▶ Given data:
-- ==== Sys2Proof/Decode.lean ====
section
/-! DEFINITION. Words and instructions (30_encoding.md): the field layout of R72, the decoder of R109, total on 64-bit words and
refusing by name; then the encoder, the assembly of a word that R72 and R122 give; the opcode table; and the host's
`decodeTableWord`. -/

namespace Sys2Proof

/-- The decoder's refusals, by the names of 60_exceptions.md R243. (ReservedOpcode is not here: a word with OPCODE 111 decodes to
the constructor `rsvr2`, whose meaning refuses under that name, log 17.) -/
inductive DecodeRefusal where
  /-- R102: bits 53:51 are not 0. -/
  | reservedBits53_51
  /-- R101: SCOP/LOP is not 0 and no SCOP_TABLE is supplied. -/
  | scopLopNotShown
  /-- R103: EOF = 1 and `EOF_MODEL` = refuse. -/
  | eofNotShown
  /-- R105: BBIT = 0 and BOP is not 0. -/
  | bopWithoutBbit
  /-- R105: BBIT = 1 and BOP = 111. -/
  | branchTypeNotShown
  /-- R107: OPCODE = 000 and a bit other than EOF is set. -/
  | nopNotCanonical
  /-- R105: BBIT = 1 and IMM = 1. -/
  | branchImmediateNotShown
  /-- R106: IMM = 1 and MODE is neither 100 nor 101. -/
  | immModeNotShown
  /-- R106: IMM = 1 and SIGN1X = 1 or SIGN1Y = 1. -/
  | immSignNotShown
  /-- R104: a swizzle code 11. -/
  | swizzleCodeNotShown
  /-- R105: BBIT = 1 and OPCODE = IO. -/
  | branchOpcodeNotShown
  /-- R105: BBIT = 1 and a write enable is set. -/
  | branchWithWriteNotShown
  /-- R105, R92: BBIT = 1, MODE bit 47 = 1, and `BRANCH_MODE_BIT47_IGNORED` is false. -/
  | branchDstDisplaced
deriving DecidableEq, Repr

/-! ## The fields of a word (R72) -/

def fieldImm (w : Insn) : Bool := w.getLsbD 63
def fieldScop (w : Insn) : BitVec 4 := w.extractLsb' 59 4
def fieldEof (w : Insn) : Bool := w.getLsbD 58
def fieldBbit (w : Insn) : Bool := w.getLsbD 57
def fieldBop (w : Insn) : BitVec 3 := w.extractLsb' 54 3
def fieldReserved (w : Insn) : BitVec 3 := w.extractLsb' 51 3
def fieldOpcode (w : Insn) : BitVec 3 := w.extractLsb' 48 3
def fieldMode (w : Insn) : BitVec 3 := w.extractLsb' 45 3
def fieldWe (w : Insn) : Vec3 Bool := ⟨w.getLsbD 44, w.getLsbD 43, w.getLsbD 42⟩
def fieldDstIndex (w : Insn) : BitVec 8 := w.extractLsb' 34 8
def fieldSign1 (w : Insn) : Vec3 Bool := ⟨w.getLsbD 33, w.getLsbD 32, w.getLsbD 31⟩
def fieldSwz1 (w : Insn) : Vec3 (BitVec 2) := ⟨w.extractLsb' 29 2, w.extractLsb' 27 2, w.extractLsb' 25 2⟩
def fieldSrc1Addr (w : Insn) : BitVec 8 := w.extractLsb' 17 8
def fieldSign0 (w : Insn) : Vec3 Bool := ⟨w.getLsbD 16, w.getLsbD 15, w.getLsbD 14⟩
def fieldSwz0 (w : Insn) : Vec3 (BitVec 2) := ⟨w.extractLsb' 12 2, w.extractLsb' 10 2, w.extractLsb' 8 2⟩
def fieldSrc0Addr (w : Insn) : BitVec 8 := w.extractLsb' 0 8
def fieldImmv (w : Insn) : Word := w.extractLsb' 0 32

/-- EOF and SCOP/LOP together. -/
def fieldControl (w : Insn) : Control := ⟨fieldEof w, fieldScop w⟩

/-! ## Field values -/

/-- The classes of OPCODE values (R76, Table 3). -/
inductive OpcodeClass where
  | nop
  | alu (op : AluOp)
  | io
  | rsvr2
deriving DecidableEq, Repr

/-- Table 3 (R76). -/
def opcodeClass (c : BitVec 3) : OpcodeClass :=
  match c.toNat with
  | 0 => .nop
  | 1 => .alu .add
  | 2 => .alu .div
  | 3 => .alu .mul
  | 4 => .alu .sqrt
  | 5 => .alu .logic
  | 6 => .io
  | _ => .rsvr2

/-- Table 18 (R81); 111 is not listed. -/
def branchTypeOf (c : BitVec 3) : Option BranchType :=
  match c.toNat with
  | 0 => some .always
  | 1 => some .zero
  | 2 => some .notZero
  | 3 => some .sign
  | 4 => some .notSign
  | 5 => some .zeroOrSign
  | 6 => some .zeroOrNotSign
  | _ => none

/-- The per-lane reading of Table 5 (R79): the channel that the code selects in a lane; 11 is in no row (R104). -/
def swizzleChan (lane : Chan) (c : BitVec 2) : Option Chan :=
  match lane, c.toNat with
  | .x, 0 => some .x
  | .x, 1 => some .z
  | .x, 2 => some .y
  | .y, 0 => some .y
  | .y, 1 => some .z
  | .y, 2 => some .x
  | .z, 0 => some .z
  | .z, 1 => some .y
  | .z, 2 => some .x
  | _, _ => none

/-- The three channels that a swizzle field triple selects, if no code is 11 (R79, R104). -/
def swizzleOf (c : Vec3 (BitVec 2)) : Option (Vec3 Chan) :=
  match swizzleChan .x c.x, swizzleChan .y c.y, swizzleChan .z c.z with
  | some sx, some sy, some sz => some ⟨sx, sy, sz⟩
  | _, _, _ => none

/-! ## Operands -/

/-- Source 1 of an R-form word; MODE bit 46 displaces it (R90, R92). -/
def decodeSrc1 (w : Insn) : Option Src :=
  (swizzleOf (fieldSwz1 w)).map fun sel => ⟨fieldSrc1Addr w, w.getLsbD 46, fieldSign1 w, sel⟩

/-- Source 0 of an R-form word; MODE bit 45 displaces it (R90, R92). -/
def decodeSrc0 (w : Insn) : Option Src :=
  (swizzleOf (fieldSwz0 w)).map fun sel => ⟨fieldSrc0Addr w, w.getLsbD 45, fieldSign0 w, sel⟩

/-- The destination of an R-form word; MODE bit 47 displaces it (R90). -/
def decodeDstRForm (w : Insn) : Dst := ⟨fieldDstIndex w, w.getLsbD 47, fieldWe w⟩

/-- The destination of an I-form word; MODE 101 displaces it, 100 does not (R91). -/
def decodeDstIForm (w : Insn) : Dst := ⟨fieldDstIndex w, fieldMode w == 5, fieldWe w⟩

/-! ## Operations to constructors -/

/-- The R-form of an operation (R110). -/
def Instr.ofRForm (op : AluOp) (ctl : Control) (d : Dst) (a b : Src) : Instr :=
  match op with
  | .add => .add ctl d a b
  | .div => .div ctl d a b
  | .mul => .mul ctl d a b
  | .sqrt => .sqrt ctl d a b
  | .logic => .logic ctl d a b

▶ What is expected:
Could you retype the whole listing above without altering a word?

▶ Result of this exercise:
-- ==== Sys2Proof/Decode.lean ====
section
/-! DEFINITION. Words and instructions (30_encoding.md): the field layout of R72, the decoder of R109, total on 64-bit words and
refusing by name; then the encoder, the assembly of a word that R72 and R122 give; the opcode table; and the host's
`decodeTableWord`. -/

namespace Sys2Proof

/-- The decoder's refusals, by the names of 60_exceptions.md R243. (ReservedOpcode is not here: a word with OPCODE 111 decodes to
the constructor `rsvr2`, whose meaning refuses under that name, log 17.) -/
inductive DecodeRefusal where
  /-- R102: bits 53:51 are not 0. -/
  | reservedBits53_51
  /-- R101: SCOP/LOP is not 0 and no SCOP_TABLE is supplied. -/
  | scopLopNotShown
  /-- R103: EOF = 1 and `EOF_MODEL` = refuse. -/
  | eofNotShown
  /-- R105: BBIT = 0 and BOP is not 0. -/
  | bopWithoutBbit
  /-- R105: BBIT = 1 and BOP = 111. -/
  | branchTypeNotShown
  /-- R107: OPCODE = 000 and a bit other than EOF is set. -/
  | nopNotCanonical
  /-- R105: BBIT = 1 and IMM = 1. -/
  | branchImmediateNotShown
  /-- R106: IMM = 1 and MODE is neither 100 nor 101. -/
  | immModeNotShown
  /-- R106: IMM = 1 and SIGN1X = 1 or SIGN1Y = 1. -/
  | immSignNotShown
  /-- R104: a swizzle code 11. -/
  | swizzleCodeNotShown
  /-- R105: BBIT = 1 and OPCODE = IO. -/
  | branchOpcodeNotShown
  /-- R105: BBIT = 1 and a write enable is set. -/
  | branchWithWriteNotShown
  /-- R105, R92: BBIT = 1, MODE bit 47 = 1, and `BRANCH_MODE_BIT47_IGNORED` is false. -/
  | branchDstDisplaced
deriving DecidableEq, Repr

/-! ## The fields of a word (R72) -/

def fieldImm (w : Insn) : Bool := w.getLsbD 63
def fieldScop (w : Insn) : BitVec 4 := w.extractLsb' 59 4
def fieldEof (w : Insn) : Bool := w.getLsbD 58
def fieldBbit (w : Insn) : Bool := w.getLsbD 57
def fieldBop (w : Insn) : BitVec 3 := w.extractLsb' 54 3
def fieldReserved (w : Insn) : BitVec 3 := w.extractLsb' 51 3
def fieldOpcode (w : Insn) : BitVec 3 := w.extractLsb' 48 3
def fieldMode (w : Insn) : BitVec 3 := w.extractLsb' 45 3
def fieldWe (w : Insn) : Vec3 Bool := ⟨w.getLsbD 44, w.getLsbD 43, w.getLsbD 42⟩
def fieldDstIndex (w : Insn) : BitVec 8 := w.extractLsb' 34 8
def fieldSign1 (w : Insn) : Vec3 Bool := ⟨w.getLsbD 33, w.getLsbD 32, w.getLsbD 31⟩
def fieldSwz1 (w : Insn) : Vec3 (BitVec 2) := ⟨w.extractLsb' 29 2, w.extractLsb' 27 2, w.extractLsb' 25 2⟩
def fieldSrc1Addr (w : Insn) : BitVec 8 := w.extractLsb' 17 8
def fieldSign0 (w : Insn) : Vec3 Bool := ⟨w.getLsbD 16, w.getLsbD 15, w.getLsbD 14⟩
def fieldSwz0 (w : Insn) : Vec3 (BitVec 2) := ⟨w.extractLsb' 12 2, w.extractLsb' 10 2, w.extractLsb' 8 2⟩
def fieldSrc0Addr (w : Insn) : BitVec 8 := w.extractLsb' 0 8
def fieldImmv (w : Insn) : Word := w.extractLsb' 0 32

/-- EOF and SCOP/LOP together. -/
def fieldControl (w : Insn) : Control := ⟨fieldEof w, fieldScop w⟩

/-! ## Field values -/

/-- The classes of OPCODE values (R76, Table 3). -/
inductive OpcodeClass where
  | nop
  | alu (op : AluOp)
  | io
  | rsvr2
deriving DecidableEq, Repr

/-- Table 3 (R76). -/
def opcodeClass (c : BitVec 3) : OpcodeClass :=
  match c.toNat with
  | 0 => .nop
  | 1 => .alu .add
  | 2 => .alu .div
  | 3 => .alu .mul
  | 4 => .alu .sqrt
  | 5 => .alu .logic
  | 6 => .io
  | _ => .rsvr2

/-- Table 18 (R81); 111 is not listed. -/
def branchTypeOf (c : BitVec 3) : Option BranchType :=
  match c.toNat with
  | 0 => some .always
  | 1 => some .zero
  | 2 => some .notZero
  | 3 => some .sign
  | 4 => some .notSign
  | 5 => some .zeroOrSign
  | 6 => some .zeroOrNotSign
  | _ => none

/-- The per-lane reading of Table 5 (R79): the channel that the code selects in a lane; 11 is in no row (R104). -/
def swizzleChan (lane : Chan) (c : BitVec 2) : Option Chan :=
  match lane, c.toNat with
  | .x, 0 => some .x
  | .x, 1 => some .z
  | .x, 2 => some .y
  | .y, 0 => some .y
  | .y, 1 => some .z
  | .y, 2 => some .x
  | .z, 0 => some .z
  | .z, 1 => some .y
  | .z, 2 => some .x
  | _, _ => none

/-- The three channels that a swizzle field triple selects, if no code is 11 (R79, R104). -/
def swizzleOf (c : Vec3 (BitVec 2)) : Option (Vec3 Chan) :=
  match swizzleChan .x c.x, swizzleChan .y c.y, swizzleChan .z c.z with
  | some sx, some sy, some sz => some ⟨sx, sy, sz⟩
  | _, _, _ => none

/-! ## Operands -/

/-- Source 1 of an R-form word; MODE bit 46 displaces it (R90, R92). -/
def decodeSrc1 (w : Insn) : Option Src :=
  (swizzleOf (fieldSwz1 w)).map fun sel => ⟨fieldSrc1Addr w, w.getLsbD 46, fieldSign1 w, sel⟩

/-- Source 0 of an R-form word; MODE bit 45 displaces it (R90, R92). -/
def decodeSrc0 (w : Insn) : Option Src :=
  (swizzleOf (fieldSwz0 w)).map fun sel => ⟨fieldSrc0Addr w, w.getLsbD 45, fieldSign0 w, sel⟩

/-- The destination of an R-form word; MODE bit 47 displaces it (R90). -/
def decodeDstRForm (w : Insn) : Dst := ⟨fieldDstIndex w, w.getLsbD 47, fieldWe w⟩

/-- The destination of an I-form word; MODE 101 displaces it, 100 does not (R91). -/
def decodeDstIForm (w : Insn) : Dst := ⟨fieldDstIndex w, fieldMode w == 5, fieldWe w⟩

/-! ## Operations to constructors -/

/-- The R-form of an operation (R110). -/
def Instr.ofRForm (op : AluOp) (ctl : Control) (d : Dst) (a b : Src) : Instr :=
  match op with
  | .add => .add ctl d a b
  | .div => .div ctl d a b
  | .mul => .mul ctl d a b
  | .sqrt => .sqrt ctl d a b
  | .logic => .logic ctl d a b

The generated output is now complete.